As the guy playing the street samurai, I thought the characters felt great. I loved that (iirc) my targetting computer was point blank shot, for instance. While a few Shadowrun staples were missing, such as astral projection and taking damage to do more damage, I was sort of astonished by how well the feel translated over.

The one frustration was something I've seen in every Shadowrun game I've played in, though: excessive planning (an hour and a half, maybe) to research a run that we all knew was going to self-destruct the moment we hit an obstruction. We couldn't help ourselves, though. We had this mindset of "we need to reach consensus on a plan, because it'll definitely be a trainwreck if we don't, and it'll only maybe be a trainwreck if we do." That's my least favorite part of any heist game, and I'm not sure how to get around it.
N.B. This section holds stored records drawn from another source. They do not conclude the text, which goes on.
-- ==== Sys2Proof/Certificates/Slice0/Obligations.lean ====
section
/-! DEFINITION. Certificates/Slice0/Obligations.lean: the statements for the provers. -/

open Sys2Proof Sys2Proof.Machine

/-! ## The machine -/

/-- A step runs the command at the front of the queue on the state that holds the queue's rest; with an empty queue the block
idles, which is the model's choice (DESIGN CHOICE, log entry 34). -/
def Obligations.StepRunsFrontCommand : Prop :=
  (∀ (c : Instr) (rest : List Instr) (s : State), step { s with pending := c :: rest } = exec c { s with pending := rest }) ∧
  (∀ s : State, s.pending = [] → step s = .next s)

/-- R222, R417, R537, R541: after reset every region is unbound, no context exists, no half leads, ACLK stands at level 16, the
limits hold their reset values; no command waits and memory lists nothing. Clauses that rest on the model's own choices follow
log entries 4, 5, 6. -/
def Obligations.ResetStateHoldsItsValues : Prop :=
  let s := State.reset
  s.live = true ∧ s.pending = [] ∧ memWf s.mem = true ∧ s.led = false ∧ s.now = 0 ∧
  (∀ p, p < 16 → s.rstate p = 0 ∧ s.rctx p = 31 ∧ s.repoch p = 0 ∧ s.get PWR_REGION_ACLK.level p = 16 ∧
    s.get PWR_REGION_ACLK.sag p = 32 ∧ s.get CTX_REGION_RESERVE.context p = 31) ∧
  (∀ c, c < 31 → s.ctxExists c = false ∧ s.get CTX_PREEMPT_DEADLINE.limit_us c = 40) ∧
  s.get PWR_TARGET.watts = 3000 ∧ s.get PWR_TJ.target = 100 ∧ s.get PWR_TJ.alert = 103 ∧ s.get PWR_SAG.in_level = 22 ∧
  s.rn .MGT_TERM = 0

/-- The memory keeps its canonical form: addresses strictly rising, no byte listed that reads as an unlisted one would. Clauses
that rest on the model's own choices follow log entry 6. -/
def Obligations.StepKeepsMemoryCanonical : Prop :=
  ∀ s t : State, memWf s.mem = true → step s = .next t → memWf t.mem = true

/-- No command stops the machine: every command answers a next state, and every run is safe. While the package is unpowered, in
reset or tripped, only PWROK, PERST_N and the TAP change anything (R532, R538). Clauses that rest on the model's own choices
follow log entries 1, 102. -/
def Obligations.CommandsAnswerAndDeadPackageKeepsState : Prop :=
  (∀ (c : Instr) (s : State), ∃ t, exec c s = .next t) ∧
  (∀ (k : Nat) (s : State), SafeRun k s) ∧
  (∀ (c : Instr) (s : State), s.live = false → c ≠ .pwrokRise → c ≠ .pwrokFall → c ≠ .perstFall → c ≠ .perstRise →
    (∀ r m d t, c ≠ .tapTckEdge r m d t) → exec c s = .next s)

/-- R12: a load gives the bytes last stored and a store leaves every other byte; a copy moves its range, also where source and
destination meet, and a cleared range reads zero. Clauses that rest on the model's own choices follow log entry 6. -/
def Obligations.MemoryReadsBack : Prop :=
  (∀ (m : Sparse Byte) (a : Nat) (bs : List Byte), memLoad (memStore m a bs) a bs.length = bs ∧
    (∀ b, b < a ∨ a + bs.length ≤ b → spGet 0#8 (memStore m a bs) b = spGet 0#8 m b)) ∧
  (∀ (m : Sparse Byte) (src dst n b : Nat), memWf m = true → spGet 0#8 (memCopy m src dst n) b =
    if dst ≤ b ∧ b < dst + n then spGet 0#8 m (b - dst + src) else spGet 0#8 m b) ∧
  (∀ (m : Sparse Byte) (lo hi b : Nat), spGet 0#8 (spClear m lo hi) b = if lo ≤ b ∧ b < hi then 0#8 else spGet 0#8 m b) ∧
  (∀ (n v : Nat), leNat (natLe n v) = v % 2 ^ (8 * n))

/-- R73, R74 to R81, R580, R581: the pilot's decoder reads back every instruction that the encoder writes, and every word that it
reads is the word of its instruction: no bit is dropped. -/
def Obligations.PilotDecodeOfEncode : Prop :=
  (∀ i : PilotInsn, decodePilot (encodePilot i) = some i) ∧
  (∀ (w : Word) (i : PilotInsn), decodePilot w = some i → encodePilot i = w)

/-- R73, R580, R581, R79 to R81: words written out from the encoding tables; a reserved opcode and a nonzero reserved field decode
to nothing. -/
def Obligations.PilotWordsDecode : Prop :=
  decodePilot 0b000000_0001_0010_0011_00000000000000#32 = some (.alu .add 1 2 3) ∧
  decodePilot 0b001001_1111_1110_0001_00000000000000#32 = some (.alu .sltu 15 14 1) ∧
  decodePilot 0b001010_0100_0101_00_1111111111111111#32 = some (.alui .addi 4 5 0xFFFF) ∧
  decodePilot 0b001110_0110_0000_00_0000000000000101#32 = some (.li 6 5) ∧
  decodePilot 0b010010_0001_0010_000000_111111111110#32 = some (.br .blt 1 2 0xFFE) ∧
  decodePilot 0b010100_0000000000000000_0000001001#32 = some (.jmp 9) ∧
  decodePilot 0b010111_00000000000000000000000000#32 = some .done ∧
  decodePilot 0b011001_0011_0100_00_0000000000001000#32 = some (.stw 3 4 8) ∧
  decodePilot 0b100000_000101_0010_0011_0110_0111_1000#32 = some (.tens 5 2 3 6 7 8) ∧
  decodePilot 0b100001_000001_000010_0011_01_0101_0110#32 = some (.vect 1 2 3 1 5 6) ∧
  decodePilot 0b100100_101_0_01_000000000000_0011_0100#32 = some (.tsend 5 0 1 3 4) ∧
  decodePilot 0b101000_10_0111_00000000000000010001#32 = some (.herd 2 7 17) ∧
  decodePilot 0b101100_0000000000_0000000000000011#32 = some (.yield 3) ∧
  decodePilot 0b111111_00000000000000000000000000#32 = none ∧
  decodePilot 0b000000_0001_0010_0011_00000000000001#32 = none

/-! ## The core (R54 to R94, R580 to R583) -/

/-- R580: each scalar arithmetic instruction writes its table's result to the destination and moves on; nothing else changes.
`pilotInsn` answers the instruction at the pc of a pilot that may execute. Completion stated of: ADD, SUB, AND, OR, XOR, SHL,
SHR, SRA, SLT, SLTU, ADDI, ANDI, SHLI, SHRI, LI, LUI. -/
def Obligations.PilotScalarArithmeticResults : Prop :=
  ∀ (k : CoreRef) (s : State) (h : Handler) (i : PilotInsn), s.live = true → s.pilotInsn k.key = some (h, i) →
    let c := s.core k.key
    let writes (d : BitVec 4) (v : Word) : Host.Outcome State Fault Refusal :=
      .next (s.setCore k.key ((c.setSreg d v).advance h (h.pc + 1)))
    (∀ d a b, i = .alu .add d a b → exec (.add k) s = writes d (c.sreg a + c.sreg b)) ∧
    (∀ d a b, i = .alu .sub d a b → exec (.sub k) s = writes d (c.sreg a - c.sreg b)) ∧
    (∀ d a b, i = .alu .and d a b → exec (.andInsn k) s = writes d (c.sreg a &&& c.sreg b)) ∧
    (∀ d a b, i = .alu .or d a b → exec (.orInsn k) s = writes d (c.sreg a ||| c.sreg b)) ∧
    (∀ d a b, i = .alu .xor d a b → exec (.xorInsn k) s = writes d (c.sreg a ^^^ c.sreg b)) ∧
    (∀ d a b, i = .alu .shl d a b → exec (.shl k) s = writes d (c.sreg a <<< ((c.sreg b).toNat % 32))) ∧
    (∀ d a b, i = .alu .shr d a b → exec (.shr k) s = writes d (c.sreg a >>> ((c.sreg b).toNat % 32))) ∧
    (∀ d a b, i = .alu .sra d a b → exec (.sra k) s = writes d ((c.sreg a).sshiftRight ((c.sreg b).toNat % 32))) ∧
    (∀ d a b, i = .alu .slt d a b →
      exec (.slt k) s = writes d (if (c.sreg a).toInt < (c.sreg b).toInt then 1#32 else 0#32)) ∧
    (∀ d a b, i = .alu .sltu d a b →
      exec (.sltu k) s = writes d (if (c.sreg a).toNat < (c.sreg b).toNat then 1#32 else 0#32)) ∧
    (∀ d a imm, i = .alui .addi d a imm → exec (.addi k) s = writes d (c.sreg a + imm.signExtend 32)) ∧
    (∀ d a imm, i = .alui .andi d a imm → exec (.andi k) s = writes d (c.sreg a &&& imm.zeroExtend 32)) ∧
    (∀ d a imm, i = .alui .shli d a imm → exec (.shli k) s = writes d (c.sreg a <<< (imm.toNat % 32))) ∧
    (∀ d a imm, i = .alui .shri d a imm → exec (.shri k) s = writes d (c.sreg a >>> (imm.toNat % 32))) ∧
    (∀ d imm, i = .li d imm → exec (.li k) s = writes d (imm.zeroExtend 32)) ∧
    (∀ d a imm, i = .alui .lui d a imm → exec (.lui k) s = writes d (imm ++ (c.sreg a).extractLsb' 0 16)) ∧
    (∀ (w : Word) f d a b, decodePilot w = some (.alu f d a b) → w.toNat / 2 ^ 26 = f.code) ∧
    (∀ (w : Word) f d a imm, decodePilot w = some (.alui f d a imm) → w.toNat / 2 ^ 26 = f.code) ∧
    (∀ (w : Word) d imm, decodePilot w = some (.li d imm) → w.toNat / 2 ^ 26 = 0x0E) ∧
    [AluR.add, .sub, .and, .or, .xor, .shl, .shr, .sra, .slt, .sltu].map AluR.code = [0, 1, 2, 3, 4, 5, 6, 7, 8, 9] ∧
    [AluI.addi, .andi, .shli, .shri, .lui].map AluI.code = [0x0A, 0x0B, 0x0C, 0x0D, 0x0F]

/-- R581: a write to s0 is discarded, s0 reads zero, and any other register reads what was last written to it. R581: a branch goes
to its own index plus the signed offset when its condition holds, else to the next index; JMP goes to its absolute index.
Nothing but the handler changes. R581, R83: LDW writes the aligned scratchpad word to its register, STW stores it; outside the
scratchpad or unaligned the core takes a program fault with cause bad_address and no register or byte of memory changes.
Completion stated of: BEQ, BNE, BLT, BLTU, JMP, LDW, STW. -/
def Obligations.PilotRegistersBranchesAndMemory : Prop :=
  (∀ (c : CoreState) (i j : BitVec 4) (v : Word),
    (c.setSreg i v).sreg 0 = 0#32 ∧ c.setSreg 0 v = c ∧ (i ≠ 0 → (c.setSreg i v).sreg i = v) ∧
    (j ≠ i → (c.setSreg i v).sreg j = c.sreg j) ∧ (c.setSreg i v).handler = c.handler ∧ (c.setSreg i v).block = c.block) ∧
  (∀ (k : CoreRef) (s : State) (h : Handler) (i : PilotInsn), s.live = true → s.pilotInsn k.key = some (h, i) →
    let c := s.core k.key
    let goes (taken : Bool) (off : BitVec 12) : Host.Outcome State Fault Refusal :=
      .next (s.setCore k.key (c.advance h (if taken then (((h.pc : Int) + off.toInt) % 1024).toNat else h.pc + 1)))
    (∀ a b off, i = .br .beq a b off → exec (.beq k) s = goes (c.sreg a = c.sreg b) off) ∧
    (∀ a b off, i = .br .bne a b off → exec (.bne k) s = goes (c.sreg a ≠ c.sreg b) off) ∧
    (∀ a b off, i = .br .blt a b off → exec (.blt k) s = goes ((c.sreg a).toInt < (c.sreg b).toInt) off) ∧
    (∀ a b off, i = .br .bltu a b off → exec (.bltu k) s = goes ((c.sreg a).toNat < (c.sreg b).toNat) off) ∧
    (∀ t, i = .jmp t → exec (.jmp k) s = .next (s.setCore k.key (c.advance h t.toNat)))) ∧
  (∀ (k : CoreRef) (s : State) (h : Handler) (d a : BitVec 4) (imm : BitVec 16), s.live = true →
    let c := s.core k.key
    let at_ := (c.sreg a + imm.signExtend 32).toNat
    (s.pilotInsn k.key = some (h, .ldw d a imm) →
      (at_ % 4 = 0 ∧ at_ + 4 ≤ 786432 → exec (.ldw k) s =
        .next (s.setCore k.key ((c.setSreg d (BitVec.ofNat 32 (s.loadN (s.spad k.key + at_) 4))).advance h (h.pc + 1)))) ∧
      (¬ (at_ % 4 = 0 ∧ at_ + 4 ≤ 786432) → exec (.ldw k) s = .next (s.programFault k.key CORE_FAULT.bad_address h.pc))) ∧
    (s.pilotInsn k.key = some (h, .stw d a imm) →
      (at_ % 4 = 0 ∧ at_ + 4 ≤ 786432 → exec (.stw k) s =
        .next ((s.setCore k.key (c.advance h (h.pc + 1))).storeN (s.spad k.key + at_) 4 (c.sreg d).toNat)) ∧
      (¬ (at_ % 4 = 0 ∧ at_ + 4 ≤ 786432) → exec (.stw k) s = .next (s.programFault k.key CORE_FAULT.bad_address h.pc))) ∧
    (s.programFault k.key CORE_FAULT.bad_address h.pc).mem = s.mem ∧
    ((s.programFault k.key CORE_FAULT.bad_address h.pc).core k.key).regs = c.regs)

/-- R79, R583: TSEND sends one token of the instance's tag plus tag_delta on its output, null or with the data that stands at its
address when it leaves; a length above 16,383 and an address that is unaligned or not within the scratchpad are program faults
and send nothing. Completion stated of: TSEND. -/
def Obligations.TsendSendsOrFaults : Prop :=
  ∀ (k : CoreRef) (s : State) (h : Handler) (out : BitVec 3) (null : BitVec 1) (delta : BitVec 2) (len addr : BitVec 4),
    s.live = true → s.pilotInsn k.key = some (h, .tsend out null delta len addr) →
    let c := s.core k.key
    let n := (c.sreg len).toNat
    let a := (c.sreg addr).toNat
    let sends (len addr : Nat) : Prop := Completes (.tsend k) s fun t =>
      ∃ tok : Token, t = { s.setCore k.key (c.advance h (h.pc + 1)) with noc := { s.noc with tokens := s.noc.tokens ++ [tok] } } ∧
        tok.tag = h.tag + delta.zeroExtend 16 ∧ tok.null = decide (null = 1) ∧ tok.length = len ∧ tok.addr = addr ∧ tok.data = [] ∧
        tok.op = rtOp (c.block.route h.op out.toNat) ∧
        tok.port = rtPort (c.block.route h.op out.toNat) ∧ tok.epoch.toNat = s.repoch (k.p.val) ∧ tok.phase = .waiting ∧
        s.stagedData tok = s.load (s.spad k.key + addr) (64 * len)
    (null = 1 → sends 0 0) ∧
    (null = 0 → 16383 < n → exec (.tsend k) s = .next (s.programFault k.key CORE_FAULT.oversize h.pc)) ∧
    (null = 0 → n ≤ 16383 → (a % 64 ≠ 0 ∨ 786432 < a + 64 * n) →
      exec (.tsend k) s = .next (s.programFault k.key CORE_FAULT.bad_address h.pc)) ∧
    (null = 0 → n ≤ 16383 → a % 64 = 0 → a + 64 * n ≤ 786432 → sends n a) ∧
    (∀ cause ∈ [CORE_FAULT.oversize, CORE_FAULT.bad_address],
      (s.programFault k.key cause h.pc).noc = s.noc ∧ (s.programFault k.key cause h.pc).flag cause k.key = true ∧
      (s.noFault k.key = true → (s.programFault k.key cause h.pc).get CORE_FAULT.first_pc k.key = h.pc % 1024))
We did our research through a skill challenge, and I'll be interested in Cerebral Paladin's view of whether that eased or slowed things. I'm honestly not sure.

The twist at the end of the adventure was brilliant and was one I hadn't seen coming. Very fun. I also loved the concept that the hacker could use his drone (aka the beastmaster ranger's animal companion) even while jacked into the net. Neat solution to a traditional Shadowrun problem.

It's been too long since I've played Shadowrun; how fast are the fights? I like fast fights in general, and wonder if 4e D&D/Shadowrun is a good candidate for raising monster damage / lowering monster hit points. The minion concept definitely is awesome for this game. Getting chased across an apartment block by literally dozens of soldiers is pretty damn invigorating.
 

Thanks for the game report, CP.

Back in the days of D&D 3e, we'd periodically have threads about running Shadowrun using D20 Modern. Frustratingly, throughout those years, there'd be static from all the naysayers who insisted that Shadowrun without dice pools and mages that shoot guns as well as any street samurai, then....well, it simply wasn't Shadowrun, darn it. Unthinkable!

I championed the simple truth that the system and the setting are distinct from each other, alas to no avail. It was during the course of one such thread that 4th Edition was announced, and that system would abandon components like dice pools. I've rarely felt such sweet vindication. So warm, so gooey. It was glorious, I tell you.

Good to see folks open to experimentation.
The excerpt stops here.